**Exercise goal**
From the records below, please repeat exactly the line that has "-- ==== Sys2Proof/Tests/Slice0.lean", the line that has "namespace Sys2Proof.Tests", and every line between them, and nothing else.

Data supplied START

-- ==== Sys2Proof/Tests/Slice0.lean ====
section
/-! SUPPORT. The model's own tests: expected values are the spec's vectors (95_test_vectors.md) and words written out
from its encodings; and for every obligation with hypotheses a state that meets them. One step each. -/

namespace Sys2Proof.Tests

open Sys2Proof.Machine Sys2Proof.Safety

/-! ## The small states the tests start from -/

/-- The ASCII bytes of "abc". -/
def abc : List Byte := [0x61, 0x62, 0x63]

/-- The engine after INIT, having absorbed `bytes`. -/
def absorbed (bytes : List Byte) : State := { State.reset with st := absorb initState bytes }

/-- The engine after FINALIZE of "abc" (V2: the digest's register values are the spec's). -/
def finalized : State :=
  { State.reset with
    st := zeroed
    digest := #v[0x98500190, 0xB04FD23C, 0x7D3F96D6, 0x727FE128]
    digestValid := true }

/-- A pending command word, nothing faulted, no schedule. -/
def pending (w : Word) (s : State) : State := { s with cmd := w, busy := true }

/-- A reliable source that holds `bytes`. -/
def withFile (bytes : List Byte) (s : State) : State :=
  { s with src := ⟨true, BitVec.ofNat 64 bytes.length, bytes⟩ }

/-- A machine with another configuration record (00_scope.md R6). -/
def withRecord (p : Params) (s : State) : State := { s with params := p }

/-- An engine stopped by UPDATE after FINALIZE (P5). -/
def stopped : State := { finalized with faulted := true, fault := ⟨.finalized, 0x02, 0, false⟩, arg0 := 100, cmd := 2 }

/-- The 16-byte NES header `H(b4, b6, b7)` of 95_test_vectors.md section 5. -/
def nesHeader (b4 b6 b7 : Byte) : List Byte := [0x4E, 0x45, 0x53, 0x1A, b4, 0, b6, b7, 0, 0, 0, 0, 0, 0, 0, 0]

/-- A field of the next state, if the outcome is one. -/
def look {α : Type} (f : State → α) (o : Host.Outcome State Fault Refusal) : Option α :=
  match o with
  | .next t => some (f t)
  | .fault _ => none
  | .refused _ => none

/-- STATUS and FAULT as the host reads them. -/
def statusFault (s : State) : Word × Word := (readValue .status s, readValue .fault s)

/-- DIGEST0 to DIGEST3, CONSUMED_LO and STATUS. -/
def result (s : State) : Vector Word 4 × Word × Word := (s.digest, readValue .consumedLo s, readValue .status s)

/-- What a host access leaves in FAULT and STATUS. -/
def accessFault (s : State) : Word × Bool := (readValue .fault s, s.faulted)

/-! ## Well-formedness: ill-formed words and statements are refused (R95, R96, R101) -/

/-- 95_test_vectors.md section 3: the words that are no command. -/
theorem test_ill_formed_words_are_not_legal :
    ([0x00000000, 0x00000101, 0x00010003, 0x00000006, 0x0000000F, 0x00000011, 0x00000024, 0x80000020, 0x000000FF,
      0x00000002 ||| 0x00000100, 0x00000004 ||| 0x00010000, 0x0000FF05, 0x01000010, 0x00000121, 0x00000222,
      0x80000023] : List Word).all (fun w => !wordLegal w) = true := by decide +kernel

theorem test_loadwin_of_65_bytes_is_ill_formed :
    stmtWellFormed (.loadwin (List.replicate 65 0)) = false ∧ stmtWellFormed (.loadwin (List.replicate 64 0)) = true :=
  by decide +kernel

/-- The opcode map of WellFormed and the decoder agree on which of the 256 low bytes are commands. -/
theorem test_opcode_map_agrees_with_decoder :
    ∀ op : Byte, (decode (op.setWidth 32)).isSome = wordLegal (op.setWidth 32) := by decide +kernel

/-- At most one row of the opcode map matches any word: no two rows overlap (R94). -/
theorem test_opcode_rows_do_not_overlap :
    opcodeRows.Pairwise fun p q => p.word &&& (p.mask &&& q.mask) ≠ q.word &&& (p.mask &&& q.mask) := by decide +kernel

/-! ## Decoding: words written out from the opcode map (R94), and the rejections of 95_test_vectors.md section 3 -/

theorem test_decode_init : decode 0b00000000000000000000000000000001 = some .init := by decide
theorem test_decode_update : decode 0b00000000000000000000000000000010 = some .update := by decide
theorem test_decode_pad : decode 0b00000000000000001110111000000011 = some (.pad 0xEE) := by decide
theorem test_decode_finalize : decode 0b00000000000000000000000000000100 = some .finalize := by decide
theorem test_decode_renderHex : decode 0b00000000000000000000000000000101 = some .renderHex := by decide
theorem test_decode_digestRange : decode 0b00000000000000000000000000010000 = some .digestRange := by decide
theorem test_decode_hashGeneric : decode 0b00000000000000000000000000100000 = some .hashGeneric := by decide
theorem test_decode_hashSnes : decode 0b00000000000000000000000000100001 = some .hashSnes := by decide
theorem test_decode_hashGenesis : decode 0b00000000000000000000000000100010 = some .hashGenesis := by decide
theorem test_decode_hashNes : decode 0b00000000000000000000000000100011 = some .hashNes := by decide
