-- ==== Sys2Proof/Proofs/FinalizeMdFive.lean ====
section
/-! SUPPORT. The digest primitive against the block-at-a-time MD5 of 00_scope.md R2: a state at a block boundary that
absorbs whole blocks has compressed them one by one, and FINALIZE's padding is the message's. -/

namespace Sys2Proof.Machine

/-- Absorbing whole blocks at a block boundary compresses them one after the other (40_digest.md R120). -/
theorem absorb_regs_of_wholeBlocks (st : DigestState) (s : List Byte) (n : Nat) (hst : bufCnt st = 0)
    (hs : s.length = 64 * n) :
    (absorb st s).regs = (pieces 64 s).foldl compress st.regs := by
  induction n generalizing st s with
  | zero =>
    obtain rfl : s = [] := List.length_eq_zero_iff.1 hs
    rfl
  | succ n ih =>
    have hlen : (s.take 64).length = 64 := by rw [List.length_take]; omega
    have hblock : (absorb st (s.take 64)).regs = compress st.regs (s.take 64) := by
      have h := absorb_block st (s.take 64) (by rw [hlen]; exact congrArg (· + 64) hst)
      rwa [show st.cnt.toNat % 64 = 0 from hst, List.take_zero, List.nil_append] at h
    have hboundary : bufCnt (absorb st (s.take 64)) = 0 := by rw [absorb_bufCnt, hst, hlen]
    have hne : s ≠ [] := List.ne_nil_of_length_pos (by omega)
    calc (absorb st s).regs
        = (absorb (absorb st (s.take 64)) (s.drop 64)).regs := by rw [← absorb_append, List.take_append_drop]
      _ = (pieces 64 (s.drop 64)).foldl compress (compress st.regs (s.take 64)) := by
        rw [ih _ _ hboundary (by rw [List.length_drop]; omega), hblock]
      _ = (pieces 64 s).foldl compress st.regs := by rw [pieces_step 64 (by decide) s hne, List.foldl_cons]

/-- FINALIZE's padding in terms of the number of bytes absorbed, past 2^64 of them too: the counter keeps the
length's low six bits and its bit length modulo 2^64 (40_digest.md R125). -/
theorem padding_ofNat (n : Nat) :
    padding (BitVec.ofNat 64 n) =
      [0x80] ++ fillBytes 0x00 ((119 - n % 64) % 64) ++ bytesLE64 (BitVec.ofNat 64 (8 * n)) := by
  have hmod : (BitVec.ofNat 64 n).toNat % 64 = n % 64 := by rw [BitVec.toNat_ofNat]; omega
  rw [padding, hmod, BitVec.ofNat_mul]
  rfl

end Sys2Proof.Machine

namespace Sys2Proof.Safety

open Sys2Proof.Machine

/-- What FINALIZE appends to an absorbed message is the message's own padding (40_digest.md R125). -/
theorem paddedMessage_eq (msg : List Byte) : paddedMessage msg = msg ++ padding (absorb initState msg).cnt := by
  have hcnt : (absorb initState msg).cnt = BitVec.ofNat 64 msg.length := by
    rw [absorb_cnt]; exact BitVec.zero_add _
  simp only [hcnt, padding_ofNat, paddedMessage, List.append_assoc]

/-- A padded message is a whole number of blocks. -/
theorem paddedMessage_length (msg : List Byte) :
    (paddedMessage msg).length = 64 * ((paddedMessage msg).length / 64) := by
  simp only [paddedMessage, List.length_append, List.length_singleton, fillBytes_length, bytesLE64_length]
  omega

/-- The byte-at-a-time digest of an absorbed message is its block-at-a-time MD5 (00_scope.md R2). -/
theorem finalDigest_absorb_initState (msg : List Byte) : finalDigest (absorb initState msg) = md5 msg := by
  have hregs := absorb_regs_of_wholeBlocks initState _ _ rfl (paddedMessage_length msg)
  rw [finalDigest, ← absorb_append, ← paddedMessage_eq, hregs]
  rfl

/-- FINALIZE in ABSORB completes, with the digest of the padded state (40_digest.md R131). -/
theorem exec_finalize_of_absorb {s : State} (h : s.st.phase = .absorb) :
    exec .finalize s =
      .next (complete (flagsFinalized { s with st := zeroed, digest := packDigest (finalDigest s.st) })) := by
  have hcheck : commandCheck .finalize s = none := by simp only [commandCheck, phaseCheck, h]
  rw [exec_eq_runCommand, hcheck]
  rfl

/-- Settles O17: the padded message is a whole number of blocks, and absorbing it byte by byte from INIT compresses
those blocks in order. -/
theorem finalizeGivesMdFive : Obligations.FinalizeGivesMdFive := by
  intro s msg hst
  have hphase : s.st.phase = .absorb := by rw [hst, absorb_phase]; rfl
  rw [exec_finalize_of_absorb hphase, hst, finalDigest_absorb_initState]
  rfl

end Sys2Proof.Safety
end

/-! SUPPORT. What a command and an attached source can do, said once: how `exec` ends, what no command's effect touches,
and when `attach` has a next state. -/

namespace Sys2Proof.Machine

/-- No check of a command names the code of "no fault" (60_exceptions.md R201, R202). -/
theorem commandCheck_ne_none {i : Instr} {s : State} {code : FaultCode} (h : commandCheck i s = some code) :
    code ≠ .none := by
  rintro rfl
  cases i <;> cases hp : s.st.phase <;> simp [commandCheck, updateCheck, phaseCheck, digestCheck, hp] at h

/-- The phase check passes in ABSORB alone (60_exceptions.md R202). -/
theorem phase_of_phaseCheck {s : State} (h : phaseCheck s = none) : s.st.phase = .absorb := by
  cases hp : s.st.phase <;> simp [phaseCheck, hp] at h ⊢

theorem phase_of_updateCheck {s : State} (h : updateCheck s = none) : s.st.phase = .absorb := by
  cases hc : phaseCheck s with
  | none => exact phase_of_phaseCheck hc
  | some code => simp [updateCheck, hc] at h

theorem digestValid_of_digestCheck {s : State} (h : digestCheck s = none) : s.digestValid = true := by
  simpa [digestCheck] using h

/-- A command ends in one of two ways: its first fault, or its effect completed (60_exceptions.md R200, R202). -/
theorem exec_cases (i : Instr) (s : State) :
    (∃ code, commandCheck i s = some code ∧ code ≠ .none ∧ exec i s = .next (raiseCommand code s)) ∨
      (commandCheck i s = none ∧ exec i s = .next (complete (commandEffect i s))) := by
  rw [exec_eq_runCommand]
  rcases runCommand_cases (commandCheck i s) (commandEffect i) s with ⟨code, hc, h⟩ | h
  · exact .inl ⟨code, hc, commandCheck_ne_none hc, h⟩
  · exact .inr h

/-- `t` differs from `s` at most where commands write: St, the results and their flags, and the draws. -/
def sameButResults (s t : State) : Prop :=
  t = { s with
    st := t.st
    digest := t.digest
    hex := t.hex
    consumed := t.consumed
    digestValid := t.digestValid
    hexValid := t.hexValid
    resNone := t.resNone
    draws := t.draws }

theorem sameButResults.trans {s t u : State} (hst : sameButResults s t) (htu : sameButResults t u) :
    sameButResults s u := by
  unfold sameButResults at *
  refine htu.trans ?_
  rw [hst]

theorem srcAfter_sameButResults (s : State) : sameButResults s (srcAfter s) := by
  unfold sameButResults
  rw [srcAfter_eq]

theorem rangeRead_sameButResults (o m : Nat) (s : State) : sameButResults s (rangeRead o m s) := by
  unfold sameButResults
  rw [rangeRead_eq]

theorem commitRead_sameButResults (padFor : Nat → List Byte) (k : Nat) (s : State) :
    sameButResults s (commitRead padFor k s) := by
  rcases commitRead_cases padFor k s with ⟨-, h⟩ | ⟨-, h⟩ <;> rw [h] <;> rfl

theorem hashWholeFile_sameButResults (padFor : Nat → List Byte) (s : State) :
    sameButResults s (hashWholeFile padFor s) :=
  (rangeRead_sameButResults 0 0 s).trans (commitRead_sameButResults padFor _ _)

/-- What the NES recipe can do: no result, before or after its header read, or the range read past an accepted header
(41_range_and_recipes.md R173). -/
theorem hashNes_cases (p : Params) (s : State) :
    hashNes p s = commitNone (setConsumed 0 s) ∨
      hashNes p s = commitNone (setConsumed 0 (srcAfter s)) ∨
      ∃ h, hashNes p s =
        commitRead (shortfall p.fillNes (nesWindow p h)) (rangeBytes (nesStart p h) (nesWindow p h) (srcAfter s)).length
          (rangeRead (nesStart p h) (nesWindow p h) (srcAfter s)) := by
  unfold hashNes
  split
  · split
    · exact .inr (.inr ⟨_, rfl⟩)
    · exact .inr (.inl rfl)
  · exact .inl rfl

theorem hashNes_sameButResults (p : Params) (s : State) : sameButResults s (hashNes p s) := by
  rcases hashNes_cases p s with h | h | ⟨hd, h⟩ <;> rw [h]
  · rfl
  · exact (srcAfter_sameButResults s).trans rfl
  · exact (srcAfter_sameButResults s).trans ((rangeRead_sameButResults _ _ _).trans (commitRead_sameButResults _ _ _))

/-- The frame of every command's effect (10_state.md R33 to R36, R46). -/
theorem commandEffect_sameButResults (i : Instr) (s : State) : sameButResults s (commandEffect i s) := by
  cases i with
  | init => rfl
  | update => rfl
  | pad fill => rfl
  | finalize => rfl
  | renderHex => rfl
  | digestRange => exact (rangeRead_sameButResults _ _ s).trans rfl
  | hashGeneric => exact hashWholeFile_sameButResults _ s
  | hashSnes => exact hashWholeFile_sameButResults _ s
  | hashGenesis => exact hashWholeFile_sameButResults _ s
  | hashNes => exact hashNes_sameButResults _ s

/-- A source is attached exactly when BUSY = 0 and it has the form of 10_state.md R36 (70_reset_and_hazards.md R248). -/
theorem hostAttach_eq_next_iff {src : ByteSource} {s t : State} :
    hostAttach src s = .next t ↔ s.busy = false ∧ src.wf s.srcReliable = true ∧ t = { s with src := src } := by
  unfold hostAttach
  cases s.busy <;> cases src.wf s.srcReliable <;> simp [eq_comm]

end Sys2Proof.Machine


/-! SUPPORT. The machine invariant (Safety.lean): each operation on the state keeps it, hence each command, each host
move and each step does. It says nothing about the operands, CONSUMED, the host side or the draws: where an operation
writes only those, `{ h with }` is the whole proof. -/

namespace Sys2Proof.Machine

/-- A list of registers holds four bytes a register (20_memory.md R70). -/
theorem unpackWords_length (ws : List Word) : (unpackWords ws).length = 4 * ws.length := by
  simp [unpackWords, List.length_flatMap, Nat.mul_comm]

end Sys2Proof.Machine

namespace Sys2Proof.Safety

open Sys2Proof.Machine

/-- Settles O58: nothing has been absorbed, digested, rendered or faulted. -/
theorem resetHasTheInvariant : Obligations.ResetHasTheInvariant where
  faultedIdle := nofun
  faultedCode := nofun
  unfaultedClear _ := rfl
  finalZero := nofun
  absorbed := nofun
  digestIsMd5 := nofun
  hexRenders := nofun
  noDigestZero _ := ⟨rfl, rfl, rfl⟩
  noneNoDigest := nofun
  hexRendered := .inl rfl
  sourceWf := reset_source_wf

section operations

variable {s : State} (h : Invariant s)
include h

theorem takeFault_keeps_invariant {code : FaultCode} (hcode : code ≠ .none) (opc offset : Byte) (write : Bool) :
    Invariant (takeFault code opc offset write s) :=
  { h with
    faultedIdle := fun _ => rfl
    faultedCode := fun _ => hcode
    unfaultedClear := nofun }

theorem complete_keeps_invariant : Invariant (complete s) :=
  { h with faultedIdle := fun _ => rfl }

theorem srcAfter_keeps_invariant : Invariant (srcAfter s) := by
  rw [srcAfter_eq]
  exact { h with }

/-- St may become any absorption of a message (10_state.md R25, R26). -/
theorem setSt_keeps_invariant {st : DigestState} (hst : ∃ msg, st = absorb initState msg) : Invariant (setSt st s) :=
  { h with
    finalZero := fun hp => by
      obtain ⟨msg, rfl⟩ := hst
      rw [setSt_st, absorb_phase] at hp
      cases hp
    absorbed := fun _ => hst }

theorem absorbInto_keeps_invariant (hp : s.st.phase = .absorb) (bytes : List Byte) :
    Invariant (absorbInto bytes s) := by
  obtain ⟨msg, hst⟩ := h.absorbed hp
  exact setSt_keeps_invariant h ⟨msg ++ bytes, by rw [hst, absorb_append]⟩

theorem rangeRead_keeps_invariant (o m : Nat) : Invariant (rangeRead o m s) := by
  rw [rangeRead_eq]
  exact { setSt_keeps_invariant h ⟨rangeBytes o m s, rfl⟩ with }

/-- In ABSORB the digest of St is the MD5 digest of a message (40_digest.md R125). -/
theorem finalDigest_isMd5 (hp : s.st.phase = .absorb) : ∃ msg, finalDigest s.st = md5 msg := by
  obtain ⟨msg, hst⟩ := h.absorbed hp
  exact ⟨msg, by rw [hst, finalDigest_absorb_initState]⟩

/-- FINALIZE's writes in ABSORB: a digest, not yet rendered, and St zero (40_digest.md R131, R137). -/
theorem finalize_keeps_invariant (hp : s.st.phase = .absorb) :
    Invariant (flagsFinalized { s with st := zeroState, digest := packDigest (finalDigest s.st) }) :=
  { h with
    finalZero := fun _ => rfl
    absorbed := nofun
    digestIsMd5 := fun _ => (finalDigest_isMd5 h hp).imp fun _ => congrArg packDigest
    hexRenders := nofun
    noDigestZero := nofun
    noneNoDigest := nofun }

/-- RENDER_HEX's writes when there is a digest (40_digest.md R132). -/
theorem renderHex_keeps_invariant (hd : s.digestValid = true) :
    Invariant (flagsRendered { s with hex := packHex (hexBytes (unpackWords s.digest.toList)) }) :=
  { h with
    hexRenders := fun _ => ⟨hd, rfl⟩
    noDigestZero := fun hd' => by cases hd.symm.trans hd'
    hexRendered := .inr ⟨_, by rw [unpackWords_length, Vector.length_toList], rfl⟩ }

Data supplied END
Data supplied START

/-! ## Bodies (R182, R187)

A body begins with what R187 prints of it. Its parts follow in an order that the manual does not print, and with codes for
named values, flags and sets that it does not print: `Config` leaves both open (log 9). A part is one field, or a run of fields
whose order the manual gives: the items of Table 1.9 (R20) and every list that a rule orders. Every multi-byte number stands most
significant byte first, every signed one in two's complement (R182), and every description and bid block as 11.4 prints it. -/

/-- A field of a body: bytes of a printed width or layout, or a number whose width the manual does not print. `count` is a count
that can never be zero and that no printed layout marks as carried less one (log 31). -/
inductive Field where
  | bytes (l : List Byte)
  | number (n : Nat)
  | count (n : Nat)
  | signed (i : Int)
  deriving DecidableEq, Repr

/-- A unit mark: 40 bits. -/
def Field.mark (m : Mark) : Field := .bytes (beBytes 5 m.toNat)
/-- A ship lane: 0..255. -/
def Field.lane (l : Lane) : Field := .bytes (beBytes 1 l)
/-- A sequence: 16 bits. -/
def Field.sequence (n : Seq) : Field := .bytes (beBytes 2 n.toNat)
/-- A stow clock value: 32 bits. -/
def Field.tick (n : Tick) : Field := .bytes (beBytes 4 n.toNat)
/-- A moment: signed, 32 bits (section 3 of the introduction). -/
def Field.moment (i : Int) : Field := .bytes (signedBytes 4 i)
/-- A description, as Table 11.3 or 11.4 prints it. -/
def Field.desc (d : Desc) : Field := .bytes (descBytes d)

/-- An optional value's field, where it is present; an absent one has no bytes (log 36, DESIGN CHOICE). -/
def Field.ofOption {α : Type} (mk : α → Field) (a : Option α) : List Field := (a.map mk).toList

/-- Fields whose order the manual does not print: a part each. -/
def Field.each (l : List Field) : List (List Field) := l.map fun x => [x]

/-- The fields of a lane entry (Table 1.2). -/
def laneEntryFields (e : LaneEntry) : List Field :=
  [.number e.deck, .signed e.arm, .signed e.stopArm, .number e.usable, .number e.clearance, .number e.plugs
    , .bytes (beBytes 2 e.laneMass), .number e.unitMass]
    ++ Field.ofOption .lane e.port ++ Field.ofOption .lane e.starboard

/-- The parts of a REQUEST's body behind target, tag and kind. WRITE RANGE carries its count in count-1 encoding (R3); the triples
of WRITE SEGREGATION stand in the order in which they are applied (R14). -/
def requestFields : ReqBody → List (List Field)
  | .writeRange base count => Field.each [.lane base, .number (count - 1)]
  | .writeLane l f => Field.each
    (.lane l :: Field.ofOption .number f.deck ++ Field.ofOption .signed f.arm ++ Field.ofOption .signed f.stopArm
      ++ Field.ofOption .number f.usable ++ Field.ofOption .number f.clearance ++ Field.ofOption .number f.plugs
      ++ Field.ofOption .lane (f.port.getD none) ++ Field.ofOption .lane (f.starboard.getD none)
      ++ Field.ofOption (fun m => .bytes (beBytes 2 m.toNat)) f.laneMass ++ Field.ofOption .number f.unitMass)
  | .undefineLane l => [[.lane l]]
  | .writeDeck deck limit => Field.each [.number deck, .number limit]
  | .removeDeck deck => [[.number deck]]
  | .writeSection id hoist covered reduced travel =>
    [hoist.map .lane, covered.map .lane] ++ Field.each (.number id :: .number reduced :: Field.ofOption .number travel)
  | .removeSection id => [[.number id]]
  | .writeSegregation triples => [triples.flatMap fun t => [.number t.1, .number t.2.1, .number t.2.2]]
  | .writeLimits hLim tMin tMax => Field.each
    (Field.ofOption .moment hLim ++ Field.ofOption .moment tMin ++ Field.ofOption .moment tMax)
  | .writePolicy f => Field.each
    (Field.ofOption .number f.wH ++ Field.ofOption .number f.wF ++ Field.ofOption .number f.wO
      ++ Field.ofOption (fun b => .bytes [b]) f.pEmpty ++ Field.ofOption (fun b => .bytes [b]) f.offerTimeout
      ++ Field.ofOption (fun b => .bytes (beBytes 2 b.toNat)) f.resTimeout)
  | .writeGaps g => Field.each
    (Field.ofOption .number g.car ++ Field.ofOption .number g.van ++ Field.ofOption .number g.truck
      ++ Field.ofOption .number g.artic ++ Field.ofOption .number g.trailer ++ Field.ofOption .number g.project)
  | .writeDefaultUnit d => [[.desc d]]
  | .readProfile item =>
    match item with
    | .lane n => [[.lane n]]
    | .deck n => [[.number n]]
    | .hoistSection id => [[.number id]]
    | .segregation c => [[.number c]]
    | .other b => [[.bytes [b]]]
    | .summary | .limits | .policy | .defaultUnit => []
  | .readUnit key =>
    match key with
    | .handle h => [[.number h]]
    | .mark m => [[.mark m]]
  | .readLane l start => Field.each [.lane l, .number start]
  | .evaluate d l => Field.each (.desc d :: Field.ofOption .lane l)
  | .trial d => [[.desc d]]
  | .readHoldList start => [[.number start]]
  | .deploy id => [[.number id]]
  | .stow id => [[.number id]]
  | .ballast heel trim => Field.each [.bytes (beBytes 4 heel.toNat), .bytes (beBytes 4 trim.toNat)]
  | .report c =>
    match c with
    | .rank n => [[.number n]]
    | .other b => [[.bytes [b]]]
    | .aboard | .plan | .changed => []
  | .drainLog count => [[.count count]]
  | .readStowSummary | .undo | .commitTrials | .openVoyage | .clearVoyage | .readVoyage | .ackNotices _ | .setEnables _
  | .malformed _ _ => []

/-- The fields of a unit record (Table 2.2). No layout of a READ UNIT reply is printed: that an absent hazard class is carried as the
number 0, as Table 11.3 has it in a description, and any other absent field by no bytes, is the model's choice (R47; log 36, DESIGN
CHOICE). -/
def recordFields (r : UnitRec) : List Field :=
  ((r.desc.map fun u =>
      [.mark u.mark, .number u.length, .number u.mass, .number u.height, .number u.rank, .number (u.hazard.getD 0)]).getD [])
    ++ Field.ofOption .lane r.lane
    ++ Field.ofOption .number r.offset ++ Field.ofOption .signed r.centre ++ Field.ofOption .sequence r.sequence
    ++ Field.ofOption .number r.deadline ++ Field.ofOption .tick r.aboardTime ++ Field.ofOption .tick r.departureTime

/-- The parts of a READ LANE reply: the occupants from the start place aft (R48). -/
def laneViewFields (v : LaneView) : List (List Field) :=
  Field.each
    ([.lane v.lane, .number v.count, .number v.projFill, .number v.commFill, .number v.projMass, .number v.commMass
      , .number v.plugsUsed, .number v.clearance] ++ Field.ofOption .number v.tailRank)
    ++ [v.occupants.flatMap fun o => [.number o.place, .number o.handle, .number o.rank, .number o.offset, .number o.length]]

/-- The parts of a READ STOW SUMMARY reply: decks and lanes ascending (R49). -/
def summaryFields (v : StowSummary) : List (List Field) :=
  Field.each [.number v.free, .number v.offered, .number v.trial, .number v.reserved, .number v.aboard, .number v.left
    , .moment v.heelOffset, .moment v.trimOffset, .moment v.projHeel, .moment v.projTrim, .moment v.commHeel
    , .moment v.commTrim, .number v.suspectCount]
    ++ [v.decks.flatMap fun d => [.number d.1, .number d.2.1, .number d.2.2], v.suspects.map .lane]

Data supplied END

**Solved exercise**
-- ==== Sys2Proof/Tests/Slice0.lean ====
section
/-! SUPPORT. The model's own tests: expected values are the spec's vectors (95_test_vectors.md) and words written out
from its encodings; and for every obligation with hypotheses a state that meets them. One step each. -/

namespace Sys2Proof.Tests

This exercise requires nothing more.